Dataset items
-- ==== Sys2Proof/Machine/State.lean ====
section
/-! DEFINITION. The state of the block and of what stands at its boundary (spec/10_state.md), as plain data, and its
power-on value (R36). -/

namespace Sys2Proof.Machine

/-- The three lines of the bus (R24). -/
inductive Line where
  | data
  | clk
  | latch
  deriving DecidableEq, Repr, Inhabited

/-- The two PWM units (R31). -/
inductive PwmUnit where
  | anode
  | chipClk
  deriving DecidableEq, Repr, Inhabited

/-- What a PWM unit is programmed with: the whole set-up (R130) or its duty register alone (R133). -/
inductive PwmProgram where
  | setup (p : PwmSetup)
  | duty (d : Rat)
  deriving DecidableEq, Repr, Inhabited

/-- An output event (R15, R28). -/
inductive Event where
  /-- `L(line, level)`. -/
  | level (l : Line) (v : Bool)
  /-- `Delay(ms)`. -/
  | delay (ms : Nat)
  /-- `NvRead(addr, n)`. -/
  | nvRead (addr n : Nat)
  /-- `NvWrite(addr, bytes)`. -/
  | nvWrite (addr : Nat) (bytes : List Byte)
  /-- `Pwm(unit, what)`. -/
  | pwm (unit : PwmUnit) (what : PwmProgram)
  deriving DecidableEq, Repr, Inhabited

/-- The reset/init state (R23, R132). -/
inductive InitState where
  | unreset
  | latched
  | correctionDisabled
  | phaseShiftEnabled
  | pwmEnabled
  deriving DecidableEq, Repr, Inhabited

/-- The error kinds (R150) and the spec's own `IllegalRequest` (R72, R73). -/
inductive ErrorKind where
  | outOfRange
  | invalidIndex
  | unsupportedProduct
  | persistenceFailure
  | illegalRequest
  deriving DecidableEq, Repr, Inhabited

/-- The result of an operation (R72). -/
inductive Result where
  | ok
  | err (kind : ErrorKind)
  deriving DecidableEq, Repr, Inhabited

/-- One driver chip, as far as R30 describes it. -/
structure Chip where
  /-- Its part of the shift chain, the earliest bit first (R30a, R66). -/
  shift : List Bool
  /-- Its output register: the bits the last latch pulse transferred (R30b). -/
  outReg : List Bool
  /-- The active PWM duty of its channels, by channel within the bank (R119). -/
  duty : List Drive
  /-- The values its correction engine holds, by channel within the bank (R30h, R121). -/
  corr : List Drive
  /-- Correction on or off (R30d, R30e). -/
  correction : Bool
  /-- Phase-shifted PWM on or off (R30f). -/
  phaseShift : Bool
  /-- PWM outputs enabled (R30g). -/
  pwm : Bool
  deriving DecidableEq, Repr, Inhabited

/-- The two chips of the chain; chip 2 is the far one (R30a, R42). -/
structure Chips where
  chip1 : Chip
  chip2 : Chip
  /-- Whether the chips are still in the state power-up gave them (R172c, R176). -/
  fresh : Bool
  deriving DecidableEq, Repr, Inhabited

/-- The block faults on nothing: it has no trap (R159) and hardware faults are invisible to it (R160). -/
inductive Fault where
  deriving DecidableEq, Repr

/-- Why a step gives no next state. Every one is safe: the model says nothing where the spec gives no meaning. -/
inductive Refusal where
  /-- An arm of `exec` whose instruction has no meaning yet; raised by `exec` only; safe. -/
  | notModelled (mnemonic : String)
  /-- Anything but `initialize` before `initialize` has returned (R136, R170, R173, U9); raised through `State.guarded` by
  the seven operations that R136 names and by the five bare wire commands that are sent (entry 11); safe. -/
  | notInitialized
  /-- A calibration array that is not `SYMBOL_COUNT` entries long, which R71 says cannot be expressed; raised by
  `execSetCalibration`; safe. -/
  | payloadLength
  /-- disable-PWM, which no rule sends and whose effect the source does not give (R123); raised by `execDisablePwm`; safe. -/
  | disablePwmNeverSent
  /-- An item that is no instruction (R63, R70); raised by `step`; safe. -/
  | undecodable (why : DecodeError)
  deriving DecidableEq, Repr

/-- The machine's state. -/
@[ext]
structure State where
  /-- The configuration (R5 to R10): no step writes it. -/
  cfg : Config
  /-- `FB` (R20), by symbol. -/
  fb : List Drive
  /-- `CAL` (R21), by symbol. -/
  cal : List CalVal
  /-- `CAL_EN` (R22). -/
  calEn : Bool
  /-- `INIT_STATE` (R23). -/
  initState : InitState
  /-- `DATA` (R24). -/
  data : Bool
  /-- `CLK` (R24). -/
  clk : Bool
  /-- `LATCH` (R24). -/
  latch : Bool
  /-- `OUT` (R28), oldest first. -/
  out : List Event
  /-- The results returned so far, oldest first (R72, R186). -/
  results : List Result
  /-- `PS`, the persistent store (R29). -/
  ps : List Host.Cell
  /-- The anode-voltage PWM unit (R31). -/
  anode : PwmSetup
  /-- The chip-clock PWM unit (R31). -/
  chipClk : PwmSetup
  /-- The two driver chips (R30). -/
  chips : Chips
  /-- The host's pending requests, oldest first (R186, R187). -/
  requests : List Request
  /-- The model's own: outcomes of coming store accesses already settled, `true` for success (R29, U8), entry 7. -/
  storeDraws : List Bool
  /-- The model's own: how many free values have been used, entry 7. -/
  draws : Nat
  deriving DecidableEq, Repr

/-- A chip at power-up (R30d, R36). DESIGN CHOICE (entry 17) for all but the correction, which is on. -/
def Chip.powerUp (c : Config) : Chip where
  shift := List.replicate c.chipBits false
  outReg := List.replicate c.chipBits false
  duty := List.replicate c.bank 0
  corr := List.replicate c.bank 0
  correction := true
  phaseShift := false
  pwm := false

/-- Both chips at power-up. -/
def Chips.powerUp (c : Config) : Chips where
  chip1 := Chip.powerUp c
  chip2 := Chip.powerUp c
  fresh := true

/-- The power-on state of R36 for a configuration and a store content. DESIGN CHOICE (entries 2, 3, 22): `FB`, `CAL` and
the PWM units hold 0, where R36 gives no value. -/
def State.powerOn (c : Config) (ps : List Host.Cell) : State where
  cfg := c
  fb := List.replicate c.symbolCount 0
  cal := List.replicate c.symbolCount 0
  calEn := false
  initState := .unreset
  data := false
  clk := false
  latch := false
  out := []
  results := []
  ps := ps
  anode := ⟨0, 0⟩
  chipClk := ⟨0, 0⟩
  chips := Chips.powerUp c
  requests := []
  storeDraws := []
  draws := 0

/-- The machine right after power-on (R36, R170), the hardware's configuration, the store pre-zeroed (entry 5). -/
def State.reset : State := State.powerOn Config.hardware []

end Sys2Proof.Machine
end

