-- ==== Sys2Proof/WellFormed.lean ====
section
/-! DEFINITION. Which instructions can be presented to a given configuration (spec/30_encoding.md R71). The configuration's
own well-formedness stands in Sys2Proof/Config.lean, since a configuration carries it. -/

namespace Sys2Proof

/-- An instruction that the request encoding can express: the payload of `setCalibration` has exactly `SYMBOL_COUNT`
entries (R71); every other operand fills its field. -/
def Instr.wellFormed (c : Config) : Instr → Bool
  | .setCalibration _ values => decide (values.length = c.symbolCount)
  | .hostInit => true
  | .setAnodeVoltage _ => true
  | .setAll _ => true
  | .setSymbol _ _ => true
  | .renderDigit _ _ _ => true
  | .commitFrame => true
  | .setCalibrationEnabled _ => true
  | .updatePwm => true
  | .toggleCorrection => true
  | .updateCorrection => true
  | .enablePwm => true
  | .disablePwm => true
  | .togglePhaseShift => true
  | .reserved _ => true

end Sys2Proof
end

# [Prompt]
Repeat the records word for word.

# [Your solution]
-- ==== Sys2Proof/Machine/State.lean ====
section
/-! DEFINITION. The state of the block and of what stands at its boundary (spec/10_state.md), as plain data, and its
power-on value (R36). -/

namespace Sys2Proof.Machine

/-- The three lines of the bus (R24). -/
inductive Line where
  | data
  | clk
  | latch
  deriving DecidableEq, Repr, Inhabited

/-- The two PWM units (R31). -/
inductive PwmUnit where
  | anode
  | chipClk
  deriving DecidableEq, Repr, Inhabited

/-- What a PWM unit is programmed with: the whole set-up (R130) or its duty register alone (R133). -/
inductive PwmProgram where
  | setup (p : PwmSetup)
  | duty (d : Rat)
  deriving DecidableEq, Repr, Inhabited

/-- An output event (R15, R28). -/
inductive Event where
  /-- `L(line, level)`. -/
  | level (l : Line) (v : Bool)
  /-- `Delay(ms)`. -/
  | delay (ms : Nat)
  /-- `NvRead(addr, n)`. -/
  | nvRead (addr n : Nat)
  /-- `NvWrite(addr, bytes)`. -/
  | nvWrite (addr : Nat) (bytes : List Byte)
  /-- `Pwm(unit, what)`. -/
  | pwm (unit : PwmUnit) (what : PwmProgram)
  deriving DecidableEq, Repr, Inhabited

/-- The reset/init state (R23, R132). -/
inductive InitState where
  | unreset
  | latched
  | correctionDisabled
  | phaseShiftEnabled
  | pwmEnabled
  deriving DecidableEq, Repr, Inhabited

/-- The error kinds (R150) and the spec's own `IllegalRequest` (R72, R73). -/
inductive ErrorKind where
  | outOfRange
  | invalidIndex
  | unsupportedProduct
  | persistenceFailure
  | illegalRequest
  deriving DecidableEq, Repr, Inhabited

/-- The result of an operation (R72). -/
inductive Result where
  | ok
  | err (kind : ErrorKind)
  deriving DecidableEq, Repr, Inhabited

/-- One driver chip, as far as R30 describes it. -/
structure Chip where
  /-- Its part of the shift chain, the earliest bit first (R30a, R66). -/
  shift : List Bool
  /-- Its output register: the bits the last latch pulse transferred (R30b). -/
  outReg : List Bool
  /-- The active PWM duty of its channels, by channel within the bank (R119). -/
  duty : List Drive
  /-- The values its correction engine holds, by channel within the bank (R30h, R121). -/
  corr : List Drive
  /-- Correction on or off (R30d, R30e). -/
  correction : Bool
  /-- Phase-shifted PWM on or off (R30f). -/
  phaseShift : Bool
  /-- PWM outputs enabled (R30g). -/
  pwm : Bool
  deriving DecidableEq, Repr, Inhabited

/-- The two chips of the chain; chip 2 is the far one (R30a, R42). -/
structure Chips where
  chip1 : Chip
  chip2 : Chip
  /-- Whether the chips are still in the state power-up gave them (R172c, R176). -/
  fresh : Bool
  deriving DecidableEq, Repr, Inhabited

/-- The block faults on nothing: it has no trap (R159) and hardware faults are invisible to it (R160). -/
inductive Fault where
  deriving DecidableEq, Repr

/-- Why a step gives no next state. Every one is safe: the model says nothing where the spec gives no meaning. -/
inductive Refusal where
  /-- An arm of `exec` whose instruction has no meaning yet; raised by `exec` only; safe. -/
  | notModelled (mnemonic : String)
  /-- Anything but `initialize` before `initialize` has returned (R136, R170, R173, U9); raised through `State.guarded` by
  the seven operations that R136 names and by the five bare wire commands that are sent (entry 11); safe. -/
  | notInitialized
  /-- A calibration array that is not `SYMBOL_COUNT` entries long, which R71 says cannot be expressed; raised by
  `execSetCalibration`; safe. -/
  | payloadLength
  /-- disable-PWM, which no rule sends and whose effect the source does not give (R123); raised by `execDisablePwm`; safe. -/
  | disablePwmNeverSent
  /-- An item that is no instruction (R63, R70); raised by `step`; safe. -/
  | undecodable (why : DecodeError)
  deriving DecidableEq, Repr

/-- The machine's state. -/
@[ext]
structure State where
  /-- The configuration (R5 to R10): no step writes it. -/
  cfg : Config
  /-- `FB` (R20), by symbol. -/
  fb : List Drive
  /-- `CAL` (R21), by symbol. -/
  cal : List CalVal
  /-- `CAL_EN` (R22). -/
  calEn : Bool
  /-- `INIT_STATE` (R23). -/
  initState : InitState
  /-- `DATA` (R24). -/
  data : Bool
  /-- `CLK` (R24). -/
  clk : Bool
  /-- `LATCH` (R24). -/
  latch : Bool
  /-- `OUT` (R28), oldest first. -/
  out : List Event
  /-- The results returned so far, oldest first (R72, R186). -/
  results : List Result
  /-- `PS`, the persistent store (R29). -/
  ps : List Host.Cell
  /-- The anode-voltage PWM unit (R31). -/
  anode : PwmSetup
  /-- The chip-clock PWM unit (R31). -/
  chipClk : PwmSetup
  /-- The two driver chips (R30). -/
  chips : Chips
  /-- The host's pending requests, oldest first (R186, R187). -/
  requests : List Request
  /-- The model's own: outcomes of coming store accesses already settled, `true` for success (R29, U8), entry 7. -/
  storeDraws : List Bool
  /-- The model's own: how many free values have been used, entry 7. -/
  draws : Nat
  deriving DecidableEq, Repr

/-- A chip at power-up (R30d, R36). DESIGN CHOICE (entry 17) for all but the correction, which is on. -/
def Chip.powerUp (c : Config) : Chip where
  shift := List.replicate c.chipBits false
  outReg := List.replicate c.chipBits false
  duty := List.replicate c.bank 0
  corr := List.replicate c.bank 0
  correction := true
  phaseShift := false
  pwm := false

/-- Both chips at power-up. -/
def Chips.powerUp (c : Config) : Chips where
  chip1 := Chip.powerUp c
  chip2 := Chip.powerUp c
  fresh := true

/-- The power-on state of R36 for a configuration and a store content. DESIGN CHOICE (entries 2, 3, 22): `FB`, `CAL` and
the PWM units hold 0, where R36 gives no value. -/
def State.powerOn (c : Config) (ps : List Host.Cell) : State where
  cfg := c
  fb := List.replicate c.symbolCount 0
  cal := List.replicate c.symbolCount 0
  calEn := false
  initState := .unreset
  data := false
  clk := false
  latch := false
  out := []
  results := []
  ps := ps
  anode := ⟨0, 0⟩
  chipClk := ⟨0, 0⟩
  chips := Chips.powerUp c
  requests := []
  storeDraws := []
  draws := 0

/-- The machine right after power-on (R36, R170), the hardware's configuration, the store pre-zeroed (entry 5). -/
def State.reset : State := State.powerOn Config.hardware []

end Sys2Proof.Machine
end

-- ==== Sys2Proof/WellFormed.lean ====
section
/-! DEFINITION. Which instructions can be presented to a given configuration (spec/30_encoding.md R71). The configuration's
own well-formedness stands in Sys2Proof/Config.lean, since a configuration carries it. -/

namespace Sys2Proof

/-- An instruction that the request encoding can express: the payload of `setCalibration` has exactly `SYMBOL_COUNT`
entries (R71); every other operand fills its field. -/
def Instr.wellFormed (c : Config) : Instr → Bool
  | .setCalibration _ values => decide (values.length = c.symbolCount)
  | .hostInit => true
  | .setAnodeVoltage _ => true
  | .setAll _ => true
  | .setSymbol _ _ => true
  | .renderDigit _ _ _ => true
  | .commitFrame => true
  | .setCalibrationEnabled _ => true
  | .updatePwm => true
  | .toggleCorrection => true
  | .updateCorrection => true
  | .enablePwm => true
  | .disablePwm => true
  | .togglePhaseShift => true
  | .reserved _ => true

end Sys2Proof
end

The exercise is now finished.